Check out my GitHub repository for more information and source code of the project!
- Introduction/Objective
- Dataset
- Over-Representation Analysis (ORA)
- Gene Set Enrichment Analysis (GSEA)
- Conclusion
Introduction/Objective
In this project, I conducted two comparative gene expression analyses, over-representation analysis and Gene Set Enrichment Analysis, on juvenile idiopathic arthritis and inflammatory bowel disease gene fold change data to determine whether four immune system signaling pathways are over-expressed in these diseases.
The objectives of this projects are:
- Test whether adaptive and innate immune system signaling pathways are over-expressed in juvenile idiopathic arthritis (JIA) and inflammatory bowel diseases (IBD)
- Over-representation analysis (ORA)
- Gene Set Enrichment Analysis (GSEA)
- Biologically explain the statistical analysis results
- Compare results to the findings from the data source publication
- Visualize genetic expression data and analysis results
Dataset
The dataset I used is from the Gene Expression Atlas database.
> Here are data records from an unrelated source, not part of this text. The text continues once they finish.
-- ==== Sys2Proof/Machine/Registers.lean ====
section
/-! DEFINITION. The register window: which accesses are admitted, what a read returns and what a write does, idle and while BUSY (10_state R22 to R41,
20_memory R61 to R67). -/

namespace Sys2Proof.Machine

/-- The register of a 64-bit slot of the window, slot = offset / 8 (10_state section 2). -/
def Reg.ofSlot : Nat → Reg
  | 0 => .id
  | 1 => .caps
  | 2 => .ctrl
  | 3 => .status
  | 4 => .irqEn
  | 5 => .cmd
  | 6 => .errInfo
  | 7 => .quality
  | 8 => .symCount
  | 9 => .bitCount
  | 10 => .bitLen
  | 11 => .blkIdx
  | 12 => .blkData
  | 13 => .qbIdx
  | 14 => .qbData
  | 15 => .qmIdx
  | 16 => .qmData
  | 17 => .symAddr
  | 18 => .symData
  | 19 => .bitAddr
  | 20 => .bitData
  | 21 => .htIdx
  | 22 => .htData
  | 23 => .romIdx
  | 24 => .romData
  | n => .reserved (Fin.ofNat 7 (n - 25))

/-- The offset of a register in the window (10_state section 2). -/
def Reg.offset : Reg → Nat
  | .id => 0x000
  | .caps => 0x008
  | .ctrl => 0x010
  | .status => 0x018
  | .irqEn => 0x020
  | .cmd => 0x028
  | .errInfo => 0x030
  | .quality => 0x038
  | .symCount => 0x040
  | .bitCount => 0x048
  | .bitLen => 0x050
  | .blkIdx => 0x058
  | .blkData => 0x060
  | .qbIdx => 0x068
  | .qbData => 0x070
  | .qmIdx => 0x078
  | .qmData => 0x080
  | .symAddr => 0x088
  | .symData => 0x090
  | .bitAddr => 0x098
  | .bitData => 0x0A0
  | .htIdx => 0x0A8
  | .htData => 0x0B0
  | .romIdx => 0x0B8
  | .romData => 0x0C0
  | .reserved k => 0x0C8 + 8 * k.val

/-- The register an access reaches, if it is admitted: 8 bytes at CORE_BASE + off with off mod 8 = 0 and off ≤ 0xF8 (20_memory R61). -/
def Access.reg? (p : Params) (a : Access) : Option Reg :=
  if a.size = 8 ∧ p.coreBase ≤ a.addr ∧ a.addr - p.coreBase ≤ 0xF8 ∧ (a.addr - p.coreBase) % 8 = 0 then
    some (Reg.ofSlot ((a.addr - p.coreBase) / 8))
  else none

/-- ID always reads this constant (10_state R22). -/
def idWord : Word := 0x53444F434F520007#64

/-- CAPS reads BIT_CAP above SYM_CAP (10_state R23). -/
def State.capsWord (s : State) : Word := s.params.bitCap ++ s.params.symCap

/-- An HT entry as HT_DATA shows it (10_state R39). -/
def htWord (e : HtEntry) : Word := 0#10 ++ e.len ++ e.pattern

/-- The HT entry an HT_DATA write stores, with no check (10_state R39). -/
def htOfWord (w : Word) : HtEntry := { len := w.extractLsb' 48 6, pattern := w.extractLsb' 0 48 }

/-- The information of E_PORT: the offset above the address (20_memory R66). -/
def portInfo (r : Reg) (addr : BitVec 32) : Word := BitVec.ofNat 32 r.offset ++ addr

/-- A SYM_DATA read (10_state R37, 20_memory R63, R66). -/
def State.readSymData (s : State) : Word × State :=
  if s.symAddr < s.params.symCap then ((s.sym.read s.symAddr.toNat).setWidth 64, { s with symAddr := s.symAddr + 1 })
  else (0, s.record .port (portInfo .symData s.symAddr))

/-- A BIT_DATA read (10_state R38, 20_memory R63, R66). -/
def State.readBitData (s : State) : Word × State :=
  if s.bitAddr < s.params.bitCap then ((s.bits.read s.bitAddr.toNat).setWidth 64, { s with bitAddr := s.bitAddr + 1 })
  else (0, s.record .port (portInfo .bitData s.bitAddr))

/-- A SYM_DATA write (10_state R37, 20_memory R63, R66). -/
def State.writeSymData (s : State) (w : Word) : State :=
  if s.symAddr < s.params.symCap then
    { s with sym := s.sym.write s.symAddr.toNat (w.extractLsb' 0 8), symAddr := s.symAddr + 1 }
  else s.record .port (portInfo .symData s.symAddr)

/-- A BIT_DATA write (10_state R38, 20_memory R63, R66). -/
def State.writeBitData (s : State) (w : Word) : State :=
  if s.bitAddr < s.params.bitCap then
    { s with bits := s.bits.write s.bitAddr.toNat (w.extractLsb' 0 8), bitAddr := s.bitAddr + 1 }
  else s.record .port (portInfo .bitData s.bitAddr)

/-- A read of a register as when idle: the value returned and the state after (10_state R22 to R41, 20_memory R63, R65). -/
def State.readReg (s : State) : Reg → Word × State
  | .id => (idWord, s)
  | .caps => (s.capsWord, s)
  | .ctrl => (0, s)
  | .status => (s.statusWord, s)
  | .irqEn => (s.irqEnWord, s)
  | .cmd => (s.cmd, s)
  | .errInfo => (s.errInfo, s)
  | .quality => (s.quality.setWidth 64, s)
  | .symCount => (s.symCount.setWidth 64, s)
  | .bitCount => (s.bitCount, s)
  | .bitLen => (s.bitLen.setWidth 64, s)
  | .blkIdx => (s.blkIdx.setWidth 64, s)
  | .blkData => (at6 s.blk s.blkIdx, { s with blkIdx := s.blkIdx + 1 })
  | .qbIdx => (s.qbIdx.setWidth 64, s)
  | .qbData => ((at6 s.qb s.qbIdx).setWidth 64, { s with qbIdx := s.qbIdx + 1 })
  | .qmIdx => (s.qmIdx.setWidth 64, s)
  | .qmData => ((at6 s.qm s.qmIdx).setWidth 64, { s with qmIdx := s.qmIdx + 1 })
  | .symAddr => (s.symAddr.setWidth 64, s)
  | .symData => s.readSymData
  | .bitAddr => (s.bitAddr.setWidth 64, s)
  | .bitData => s.readBitData
  | .htIdx => (s.htIdx.setWidth 64, s)
  | .htData => (htWord (at8 s.ht s.htIdx), { s with htIdx := s.htIdx + 1 })
  | .romIdx => (0#54 ++ s.romSel ++ 0#2 ++ s.romIdx, s)
  | .romData => (romWord s.romSel ⟨s.romIdx.toNat, s.romIdx.isLt⟩, { s with romIdx := s.romIdx + 1 })
  | .reserved _ => (0, s)

/-- A write of a register as when idle (10_state R22 to R41, 20_memory R63, R64). Read-only registers and reserved slots ignore it. -/
def State.writeReg (s : State) (w : Word) : Reg → State
  | .id => s
  | .caps => s
  | .ctrl => if w.getLsbD 0 then s.softReset else s
  | .status => s.writeStatus w
  | .irqEn => s.writeIrqEn w
  | .cmd => { s with cmd := w, pending := .cmd w }
  | .errInfo => s
  | .quality => s
  | .symCount => { s with symCount := w.extractLsb' 0 32 }
  | .bitCount => { s with bitCount := w }
  | .bitLen => { s with bitLen := w.extractLsb' 0 32 }
  | .blkIdx => { s with blkIdx := w.extractLsb' 0 6 }
  | .blkData => { s with blk := set6 s.blk s.blkIdx w, blkIdx := s.blkIdx + 1 }
  | .qbIdx => { s with qbIdx := w.extractLsb' 0 6 }
  | .qbData => { s with qb := set6 s.qb s.qbIdx (w.extractLsb' 0 8), qbIdx := s.qbIdx + 1 }
  | .qmIdx => { s with qmIdx := w.extractLsb' 0 6 }
  | .qmData => s
  | .symAddr => { s with symAddr := w.extractLsb' 0 32 }
  | .symData => s.writeSymData w
  | .bitAddr => { s with bitAddr := w.extractLsb' 0 32 }
  | .bitData => s.writeBitData w
  | .htIdx => { s with htIdx := w.extractLsb' 0 8 }
  | .htData => { s with ht := set8 s.ht s.htIdx (htOfWord w), htIdx := s.htIdx + 1 }
  | .romIdx => { s with romSel := w.extractLsb' 8 2, romIdx := w.extractLsb' 0 6 }
  | .romData => s
  | .reserved _ => s

/-- The registers a read of which returns its value while BUSY = 1 (20_memory R67). -/
def Reg.readableWhileBusy : Reg → Bool
  | .id | .caps | .ctrl | .status | .irqEn | .cmd | .errInfo | .reserved _ => true
  | .quality | .symCount | .bitCount | .bitLen | .blkIdx | .blkData | .qbIdx | .qbData | .qmIdx | .qmData | .symAddr | .symData
  | .bitAddr | .bitData | .htIdx | .htData | .romIdx | .romData => false

/-- The registers a write of which is not refused while BUSY = 1; a reserved slot ignores it as when idle (20_memory R67). -/
def Reg.writableWhileBusy : Reg → Bool
  | .ctrl | .status | .irqEn | .reserved _ => true
  | .id | .caps | .cmd | .errInfo | .quality | .symCount | .bitCount | .bitLen | .blkIdx | .blkData | .qbIdx | .qbData | .qmIdx
  | .qmData | .symAddr | .symData | .bitAddr | .bitData | .htIdx | .htData | .romIdx | .romData => false

/-- A host read: as when idle, or while BUSY the unspecified value of 20_memory R67, with no side effect on the block (log 4). -/
def State.hostRead (s : State) (r : Reg) : Word × State :=
  if s.busy && !r.readableWhileBusy then (Config.busyRead s.draws, { s with draws := s.draws + 1 }) else s.readReg r

/-- A host write: as when idle, or while BUSY refused with E_BUSY and info = the offset (20_memory R67, 60_exceptions R215). -/
def State.hostWrite (s : State) (r : Reg) (w : Word) : State :=
  if s.busy && !r.writableWhileBusy then s.record .busy (BitVec.ofNat 64 r.offset) else s.writeReg w r

/-- The model's record of a transaction the host has made (log 2). -/
def State.noteTransaction (s : State) (t : Transaction) : State := { s with history := t :: s.history }

/-- One access of the host (00_scope R15). An access 20_memory R61 does not admit has no step: a fault (log 5). -/
def hostStep (a : Access) (s : State) : Host.Outcome State Fault Refusal :=
  match a.reg? s.params with
  | none => .fault .accessNotAdmitted
  | some r =>
    match a.kind with
    | .read => .next ((s.hostRead r).2.noteTransaction { reg := r, dir := .read, data := (s.hostRead r).1 })
    | .write w => .next ((s.hostWrite r w).noteTransaction { reg := r, dir := .write, data := w })

end Sys2Proof.Machine
end

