-- ==== Sys2Proof/Certificates/Slice0/Obligations.lean ====
section
/-! DEFINITION. The statements for the provers. Each docstring names the rules of spec/ it formalises. In the statements about a command,
`t = { s with … }` is the command's frame: every register, flag, buffer and byte of memory not named there is as before. -/

open Sys2Proof Sys2Proof.Machine

/-! Encoding. -/

/-- 30_encoding R91 to R93, R96: decoding the word of a well-formed command gives the command back. -/
def Obligations.DecodeOfEncodeIsIdentity : Prop :=
  ∀ i : Instr, i.wellFormed = true → decode (encode i) = .ok i

/-- 30_encoding R91 to R93, R96: a word that decodes is the word of its command, and the command is well formed. -/
def Obligations.EncodeOfDecodeIsIdentity : Prop :=
  ∀ (w : Word) (i : Instr), decode w = .ok i → encode i = w ∧ i.wellFormed = true

/-- 30_encoding R93, R95: a word decodes exactly when `(w AND mask) = match` for some row, and then to a command of that row. -/
def Obligations.DecodeFollowsOpcodeMap : Prop :=
  ∀ w : Word,
    (∀ i : Instr, decode w = .ok i → w &&& i.tableMask = i.tableMatch)
    ∧ (∀ i : Instr, w &&& i.tableMask = i.tableMatch → ∃ j, decode w = .ok j ∧ j.opcode = i.opcode)
    ∧ ((∃ e, decode w = .error e) ↔ ∀ i : Instr, w &&& i.tableMask ≠ i.tableMatch)

/-- 30_encoding R93, R97, R99: a few words decode to the commands they stand for, and R97's two examples are illegal. -/
def Obligations.SampleWordsDecode : Prop :=
  decode 0x0000000000003201#64 = .ok (.qmBuild 50)
  ∧ decode 0x0000000000000010#64 = .ok .fdct
  ∧ decode 0x0000000000000030#64 = .ok .zzScan
  ∧ decode 0x0000000000000041#64 = .ok .huffDec
  ∧ decode 0x0000000000000258#64 = .ok (.runPut 2)
  ∧ decode 0x00000000FFFFFF59#64 = .ok (.runGet 0xFFFFFF)
  ∧ decode 0x0000000000000012#64 = .error .unassignedOpcode
  ∧ decode 0x0000000000000110#64 = .error .operandInFormN

/-- 20_memory R61 and 10_state section 2: an access is admitted exactly when it moves 8 bytes at CORE_BASE plus a register's offset, and then it reaches
that register. -/
def Obligations.AdmittedAccessesAreRegisterOffsets : Prop :=
  ∀ (p : Params) (a : Access) (r : Reg), a.reg? p = some r ↔ a.size = 8 ∧ a.addr = p.coreBase + r.offset

/-! Steps. -/

/-- 20_memory R70, 30_encoding R96: with a command in flight that decodes to `i`, the sequencer's step is `exec i`; on the state after
`withFetchWord`, which stands for an accepted CMD write (log 8), it is the very next step. -/
def Obligations.StepRunsDecodedCommand : Prop :=
  (∀ (s : State) (w : Word) (i : Instr), s.pending = .cmd w → decode w = .ok i →
    (s.events = [] → step s = exec i s)
    ∧ ∀ es, s.events = .sequencer :: es → step s = exec i { s with events := es })
  ∧ ∀ (s : State) (nbits w : Nat) (i : Instr), decodeTableWord nbits w = some i →
      step (s.withFetchWord nbits w)
        = exec i { s with
            cmd := BitVec.ofNat 64 (w % 2 ^ nbits), pending := .cmd (BitVec.ofNat 64 (w % 2 ^ nbits))
            history := { reg := .cmd, dir := .write, data := BitVec.ofNat 64 (w % 2 ^ nbits) } :: s.history }

/-- 30_encoding R97: an illegal word completes by raising E_ILLEGAL with the word, and nothing else; it sets DONE. R97's two examples are illegal. -/
def Obligations.IllegalWordRaisesIllegal : Prop :=
  (∀ (s : State) (w : Word) (e : DecodeError), s.pending = .cmd w → decode w = .error e →
    sequencerStep s = .next { s.record .illegal w with done := true, pending := .none }
    ∧ (s.err = false → sequencerStep s = .next { s with
        err := true, errCode := 0x01#8, errInfo := w, errorLog := s.errorLog ++ [(.illegal, w)], done := true, pending := .none }))
  ∧ (∃ e, decode 0x0000000000000012#64 = .error e) ∧ (∃ e, decode 0x0000000000000110#64 = .error e)

/-- 00_scope R15, 60_exceptions R216: a step at a host access of register `r` is that one access, noted in the model's history (log 2). -/
def Obligations.StepMakesHostAccess : Prop :=
  ∀ (s : State) (a : Access) (es : List Event) (r : Reg), s.events = .host a :: es → a.reg? s.params = some r →
    (a.kind = .read →
      ∀ v t, ({ s with events := es } : State).hostRead r = (v, t) →
        step s = .next { t with history := { reg := r, dir := .read, data := v } :: t.history })
    ∧ (∀ w, a.kind = .write w →
      ∀ t, ({ s with events := es } : State).hostWrite r w = t →
        step s = .next { t with history := { reg := r, dir := .write, data := w } :: t.history })

/-- 20_memory R61: a step stops only at a host access that is not admitted, and there it always does; no step is refused. That the stop is a fault is the
model's choice (log 5). -/
def Obligations.OnlyUnadmittedAccessesStop : Prop :=
  ∀ s : State,
    ((∃ t, step s = .next t) ∨ step s = .fault .accessNotAdmitted)
    ∧ (step s = .fault .accessNotAdmitted ↔ ∃ a es, s.events = .host a :: es ∧ a.reg? s.params = none)

/-! Reset. -/

/-- 70_reset R240, R241, R243, R245: the state after power-on, for all values of the parameters; completing Init sets pending to none, changes nothing
else, and leaves a state that satisfies Clean. A reset from the platform has the effect of a power-on reset; that the model's own fields (events, history,
draws) stay is the model's choice (log 18). -/
def Obligations.PowerOnState : Prop :=
  (∀ (p : Params) (s : State), s = State.resetWith p →
    s.pending = .init ∧ s.statusWord = 1#64 ∧ s.done = false ∧ s.err = false ∧ s.qoor = false ∧ s.qmValid = false ∧ s.errCode = 0
    ∧ s.doneEn = false ∧ s.errEn = false ∧ s.cmd = 0 ∧ s.errInfo = 0 ∧ s.quality = 0 ∧ s.symCount = 0 ∧ s.bitCount = 0 ∧ s.bitLen = 0
    ∧ s.blkIdx = 0 ∧ s.qbIdx = 0 ∧ s.qmIdx = 0 ∧ s.symAddr = 0 ∧ s.bitAddr = 0 ∧ s.htIdx = 0 ∧ s.romSel = 0 ∧ s.romIdx = 0
    ∧ (∀ k : Fin 64, s.blk[k] = 0 ∧ s.qb[k] = 0 ∧ s.qm[k] = 0)
    ∧ (∀ a, s.sym.read a = 0 ∧ s.bits.read a = 0)
    ∧ (∀ b, at8 s.ht b = { len := 0, pattern := 0 })
    ∧ s.irq = false ∧ s.errorLog = []
    ∧ (s.readReg .id).1 = 0x53444F434F520007#64 ∧ (s.readReg .caps).1 = p.bitCap ++ p.symCap ∧ (s.readReg .ctrl).1 = 0
    ∧ ∃ t, sequencerStep s = .next t ∧ t.Clean)
  ∧ (∀ s : State, s.pending = .init → sequencerStep s = .next { s with pending := .none })
  ∧ ∀ (s : State) (es : List Event), s.events = .platformReset :: es →
    step s = .next { State.resetWith s.params with events := es, history := s.history, draws := s.draws }

/-- 70_reset R242: a CTRL write with bit 0 = 1 is accepted in every state, busy or not, and leaves the reset state with the ghost log kept; a write with
bit 0 = 0 has no effect. That the model's own fields (events, history, draws) stay is the model's choice (log 18). -/
def Obligations.SoftResetClearsAllState : Prop :=
  ∀ (s : State) (w : Word),
    (w.getLsbD 0 = true →
      s.hostWrite .ctrl w = { State.resetWith s.params with
        errorLog := s.errorLog, events := s.events, history := s.history, draws := s.draws })
    ∧ (w.getLsbD 0 = false → s.hostWrite .ctrl w = s)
The data contains fold changes and the corresponding p-values between “normal” subjects and those with either Crohn disease, ulcerative colitis, oligoarticulator juvenile idiopathic arthritis (oJIA), polyarticular juvenile idiopathic arthritis (pJIA), or systemic-onset juvenile idiopathic arthritis (sJIA). Crohn disease and ulcerative colitis can be grouped as inflammatory bowel diseases (IBD) and the other three conditions are subtypes of juvenile idiopathic arthritis (JIA).
Since the publication associated with the dataset compared IBD to the three subtypes of JIA, I also created two datasets using the raw counts data from the database. The first contains data on fold change between the three subtypes of JIA and Crohn disease, while the second set contains data on fold change between the three subtypes of JIA and ulcerative colitis. In order to account for the difference in sample size between the diseases, I first normalized the raw counts data by trimmed mean of m-values (TMM) and calculated the fold changes and corresponding p-values. I also corrected the p-values (now denoted as q-values) using the Benjamini-Hochberg method to control the false discovery rate.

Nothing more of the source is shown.